-- ==== Sys2Proof/Machine/State.lean ====
section
/-! DEFINITION. The state of the block: every register, table, queue, counter and pin the manual gives it, as plain
data, with the queue of commands that wait. State.reset is the block with power just applied and RESET_N low. -/
namespace Sys2Proof.Machine

/-! ### Configuration banks (18) -/

/-- STANDBY_STATE of R432. -/
inductive Standby where
  | empty | staging | committing | draining | previous | retiring | retired
deriving DecidableEq, Repr, Inhabited

def Standby.code : Standby → Nat
  | .empty => 0 | .staging => 1 | .committing => 2 | .draining => 3 | .previous => 4 | .retiring => 5 | .retired => 6

/-- The last-good image of R441. (DEDUCED, entry 95.) -/
structure LgImage where
  gen : Nat := 0
  writeSeq : Nat := 0
  valid : Bool := false
  bank : Bank := []
  /-- host-inserted front entries where they stand, and station entries as key and result -/
  front : Tab Entry := []
  frontOvf : Tab Entry := []
  station : List (Nat × Nat) := []
  rules : Tab Rule := []
  pfx : Tab Prefix := []
  groupRows : Tab Nat := []
  nextHandle : Nat := 1
  objs : Tab ObjRec := []
  vault : Tab VaultRec := []
  rbDisable : Bool := false
  /-- LENGTH and the AES-CMAC of the slot header (R441) -/
  length : Nat := 0
  mac : List Byte := []
deriving DecidableEq, Repr, Inhabited

/-- An activation that waits for its lap (R434, R438, R439). -/
structure Activation where
  lap : Nat
  /-- 0 commit, 1 rollback by the host, 2 rollback at the end of a window -/
  kind : Nat
  confirmS : Nat := 0
  session : Nat := 0
  seq : Nat := 0
deriving DecidableEq, Repr, Inhabited

structure Cfg where
  active : Bank := []
  standby : Bank := []
  activeGen : BitVec 16 := 0
  standbyGen : BitVec 16 := 0
  st : Standby := .empty
  lastGood : BitVec 16 := 0
  /-- monotonic time at which the confirm window ends (R437) -/
  window : Option Nat := none
  /-- the window has ended unconfirmed, and the rollback waits for a boundary (R438) -/
  expired : Bool := false
  /-- monotonic time of the drain fence of the last activation, and its job -/
  fence : Nat := 0
  fenceJob : Nat × Nat := (0, 0)
  act : Option Activation := none
  /-- LAP of the last activation -/
  commitLap : Nat := 0
  rbDisable : Bool := false
  /-- last-good slots 0 and 1 in flash -/
  slot0 : LgImage := {}
  slot1 : LgImage := {}
  /-- image being written, and its slot -/
  writing : Option (LgImage × Bool) := none
  /-- an image is to be built at the next boundary: of a confirmation (true), or keeping its GEN (R440 to R442) -/
  lgDue : Option Bool := none
  /-- monotonic time of the next refresh (R442) -/
  lgAt : Nat := 0
deriving DecidableEq, Repr, Inhabited

/-! ### Instances (19) -/

structure Inst where
  gen : BitVec 8 := 0
  /-- 0 running, 1 frozen, 2 deleted -/
  st : Nat := 0
  /-- lap at which a freeze or a resume takes effect -/
  freezeAt : Option Nat := none
  resumeAt : Option Nat := none
  /-- the 256-bit in-use map (R48) -/
  used : Nat := 0
  /-- retire markers outstanding: generation and engine 0 to 5 (R48, R452) -/
  markers : List (Nat × Nat) := []
  /-- generation whose frames are flushed at order 9 (R451) -/
  flush : Option Nat := none
  /-- INST_ENABLE = 1 has been staged for it while it is deleted (R454) -/
  revive : Bool := false
  /-- image of INST.SAVE, made at the boundary of the freeze (R456) -/
  saved : List Byte := []
deriving DecidableEq, Repr, Inhabited

/-! ### Boot and flash (22) -/

/-- A boot header copy (R497). -/
structure BootHdr where
  /-- MAGIC, FORMAT and the reserved bytes are as written -/
  valid : Bool := false
  /-- preferred firmware slot is B -/
  slotB : Bool := false
  writeSeq : Nat := 0
  /-- DTR_CLK_MHZ, DTR_READ_OPCODE, DTR_DUMMY -/
  mhz : Nat := 25
  opcode : Nat := 0
  dummy : Nat := 0
  svn : Nat := 0
  /-- AES-CMAC under the boot key -/
  mac : List Byte := []
deriving DecidableEq, Repr, Inhabited

/-- A persistent record copy (R497). -/
structure Persist where
  /-- MAGIC and FORMAT are as written -/
  valid : Bool := false
  writeSeq : Nat := 0
  hours : Nat := 0
  pwr : Nat := 0
  stridePtr : Nat := 2
  /-- POLICY entries that are set: severity and entry rung -/
  policy : Tab (Option (Nat × Nat)) := []
  /-- AES-CMAC under the boot key -/
  mac : List Byte := []
deriving DecidableEq, Repr, Inhabited

/-- A stepped operation whose start record has no end record (R506): opcode, SEQ and INSTANCE of the record, STEPS_DONE and STEPS_TOTAL
where the operation was in progress. -/
structure CutOp where
  op : Nat
  seq : Nat
  inst : Nat := 255
  steps : Option (Nat × Nat) := none
deriving DecidableEq, Repr, Inhabited

/-- How the flash is read (R497, R542): single-line SDR or quad-line DTR, clock in MHz, read opcode, dummy cycles. -/
structure FlashRead where
  dtr : Bool := false
  mhz : Nat := 25
  opcode : Nat := 0x13
  dummy : Nat := 0
deriving DecidableEq, Repr, Inhabited

/-- State of the boot, flash and OTP (DESIGN CHOICE, entry 19). -/
structure Boot where
  stage : Nat := 0
  /-- stages that have ended -/
  ended : List Nat := []
  ready : Bool := false
  cause : Nat := 0
  fwSlot : Bool := false
  fallback : Bool := false
  ucode : Nat := 0
  lgSource : Nat := 0
  rootsBlank : Bool := false
  tagExhausted : Bool := false
  halt : Nat := 0
  /-- HBM stacks to be retrained although the reset is warm (R503) -/
  retrain : Bool := false
  /-- the reset that is under way came with the ramp of the supplies -/
  powerOn : Bool := true
  /-- a confirm window was open when the device was reset (R443) -/
  wasWindow : Option (Nat × Nat) := none
  /-- stepped operations cut off by the reset (R506) -/
  cut : List CutOp := []
  hdr0 : BootHdr := {}
  hdr1 : BootHdr := {}
  per0 : Persist := {}
  per1 : Persist := {}
  /-- power-cycle count (R49, R481) -/
  pwrCycles : Nat := 0
  svnFloor : Nat := 0
  /-- the firmware slot last loaded, B or A, and the SECURITY_VERSION of its image -/
  fwLoaded : Option (Bool × Nat) := none
  /-- Stride image slots A and B in flash -/
  strideA : Option Image := none
  strideB : Option Image := none
  /-- how the flash is read since the boot header was (R542) -/
  flashRead : FlashRead := {}
deriving DecidableEq, Repr, Inhabited

/-! ### Pins and supplies (24) -/

structure Pins where
  /-- RESET_N is high -/
  resetHigh : Bool := false
  /-- PFW_N is asserted (low) -/
  pfwLow : Bool := false
  /-- supplies within range, as the supply monitor sees them -/
  supplyOk : Bool := true
  /-- RESET_N was asserted during the power-fail flush and waits for its end (R505) -/
  deferred : Bool := false
  /-- PMBus address bit latched from GPIO0 at the release of RESET_N (R544) -/
  gpio0 : Bool := false
  /-- reference clock pairs out of range (R540) -/
  refLost : List Nat := []
  /-- die and HBM stack temperatures in °C, by sensor -/
  temp : Tab Int := []
  /-- the register the JTAG instruction register selects: 0 IDCODE, 1 BYPASS, 2 boundary scan -/
  jtag : Nat := 0
deriving DecidableEq, Repr, Inhabited

/-- The state of the block. -/
structure State where
  time : TimeUnit := {}
  cfg : Cfg := {}
  inst : Tab Inst := []
  port : Tab Port := []
  stride : Stride := {}
  pkt : Tab Packet := []
  cpy : Tab Copy := []
  nextPkt : Nat := 0
  nextCpy : Nat := 0
  tbl : Tables := {}
  learn : Learning := {}
  srch : Search := {}
  buf : Buffer := {}
  sched : Sched := {}
  sec : Secure := {}
  gmu : Gmu := {}
  fab : Fabric := {}
  hbm : Hbm := {}
  pacer : Pacer := {}
  mbx : Mailboxes := {}
  host : HostIf := {}
  fault : Faults := {}
  recd : Recorder := {}
  ctr : Counters := {}
  boot : Boot := {}
  pins : Pins := {}
  /-- what has left the block, newest first (the model's own record) -/
  out : List Out := []
  /-- number of the next free value (the model's own field) -/
  free : Nat := 0
  pending : List Instr := []
deriving DecidableEq, Repr, Inhabited

/-- Reasons for which the block stops: the manual gives none. -/
inductive Fault where
deriving DecidableEq, Repr

/-- Reasons for which the model does not say what the block does. -/
inductive Refusal where
  /-- Raised by the dispatcher for a command whose meaning has not been written. Safe. -/
  | notModelled (mnemonic : String)
  /-- Raised by execJtagInstruction for a private JTAG instruction that a debug token allows: the manual gives it no
  effect (R546). Safe. -/
  | jtagPrivate
deriving DecidableEq, Repr

/-- The block with power just applied and RESET_N low: every field at the value the manual gives for reset.
(DESIGN CHOICE, entries 2, 19.) -/
def State.reset : State := {}

end Sys2Proof.Machine
end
• • • •
## YOUR OBJECTIVE
Give back the entries above exactly as they are, from their first line through the line that contains "inductive Standby where", both included, with nothing else.

## SOLUTION TO THIS TASK
-- ==== Sys2Proof/Machine/State.lean ====
section
/-! DEFINITION. The state of the block: every register, table, queue, counter and pin the manual gives it, as plain
data, with the queue of commands that wait. State.reset is the block with power just applied and RESET_N low. -/
namespace Sys2Proof.Machine

/-! ### Configuration banks (18) -/

/-- STANDBY_STATE of R432. -/
inductive Standby where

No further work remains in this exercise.